[[ RECORDS SHOWN, beginning ]]

-- ==== Sys2Proof/Machine/Environment.lean ====
section
/-!
DEFINITION. What the world outside does to the block between two steps (00_scope.md R5; 20_memory.md R50, R58;
70_reset_and_hazards.md R153, R154), and what it sees (10_state.md R24, R30, R31, R33).
-/

namespace Sys2Proof.Machine

/-- `busy`: `state ≠ IDLE` (R24). -/
def State.busy (s : State) : Bool := s.state != FsmState.idle.code

/-- `req_ready`: `state = IDLE` (R33). -/
def State.reqReady (s : State) : Bool := s.state == FsmState.idle.code

/-- The STATUS view: recv_count 15:8, last_err 7:4, 0, send_ok, done, busy (R30). -/
def statusView (s : State) : BitVec 16 :=
  s.recvCount ++ s.lastErr ++ 0#1 ++ BitVec.ofBool s.sendOk ++ BitVec.ofBool s.done ++ BitVec.ofBool s.busy

/-- The DIAG view: att_cnt 31:16, remaining 15:8, state 7:4, dcs_ok, hdr_ok, ack_ok, rdy (R31). -/
def diagView (s : State) : BitVec 32 :=
  s.attCnt ++ s.remaining ++ s.state ++ BitVec.ofBool s.dcsOk ++ BitVec.ofBool s.hdrOk ++ BitVec.ofBool s.ackOk
    ++ BitVec.ofBool s.rdy

/-- The caller observes a completion, and the results are valid, when `done = 1` and `busy = 0` (R34, R163). -/
def resultsValid (s : State) : Bool := s.done && !s.busy

/-- The caller presents a request (R33). -/
def State.presentRequest (s : State) (w : BitVec 24) (h : BufHandle) : State :=
  { s with reqValid := true, reqWord := w, reqBuf := h }

/-- The transport answers one more transaction with the bytes it delivers (20_memory.md R50, R52). -/
def State.transportAnswer (s : State) (d : List Byte) : State := s.setAnswers (s.answers ++ [d])

/-- The buffer the core has borrowed: the region `cur_buf` names, while busy (20_memory.md R58). -/
def State.borrows (s : State) (a : Nat) : Bool := s.busy && s.curBuf.covers a

/-- Whether the operation in progress is a RECEIVE_RESPONSE, whose buffer is a destination (R46). -/
def State.receiving (s : State) : Bool :=
  match FsmState.ofCode s.state with
  | some st => st.inReceive
  | none => false

/-- The caller writes a byte of its memory: F_BUF_RACE on a borrowed buffer (R58, 60_exceptions.md R146). -/
def State.callerWrite (s : State) (a : Nat) (v : Byte) : State :=
  if s.borrows a then s.raise .bufRace else s.setMem (Memory.write s.mem a v)

/-- The caller reads a byte of its memory: a draw on a borrowed buffer while busy, the destination (R58) as the payload
(93_implementation_defined.md U9). -/
def State.callerRead (s : State) (a : Nat) : Byte × State :=
  if s.borrows a then (Config.draw s.drawCount, s.advanceDraws 1) else (Memory.read s.mem a, s)

/-- The bytes of the destination buffer: indices 0 .. cap-1 (20_memory.md R46). -/
def State.destinationBytes (s : State) : Nat := s.curBuf.cap

/-- The destination buffer of a RECEIVE_RESPONSE that a reset abandons holds unspecified bytes: each is a draw
(R154; log entry 19). -/
def abandonDestination (s : State) : State :=
  if s.receiving then scrubDestination s s.destinationBytes else s

/-- The registers take their reset values (R153); the caller's buffers, the transport, the fault record and the parameters
are not touched. -/
def State.resetRegisters (s : State) : State :=
  { State.reset with
    busAddr := s.params.busAddr
    reqValid := s.reqValid
    reqWord := s.reqWord
    reqBuf := s.reqBuf
    answers := s.answers
    busLog := s.busLog
    mem := s.mem
    faultRecord := s.faultRecord
    params := s.params
    drawCount := s.drawCount }

/-- Reset is asserted, at any time (R153, R154): no result is latched. On a faulted state it resets the registers too and keeps
the record, so that the run stays ended (60_exceptions.md R147; DESIGN CHOICE, log entry 34). -/
def State.assertReset (s : State) : State := (abandonDestination s).resetRegisters

end Sys2Proof.Machine
end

[[ RECORDS SHOWN, end ]]

▸ **TASK GOAL**:
Only lines containing the string "entry" are needed. Pull each of them out of the records above.

▸ **ANSWER TO THIS TASK**:
(R154; log entry 19). -/
the record, so that the run stays ended (60_exceptions.md R147; DESIGN CHOICE, log entry 34). -/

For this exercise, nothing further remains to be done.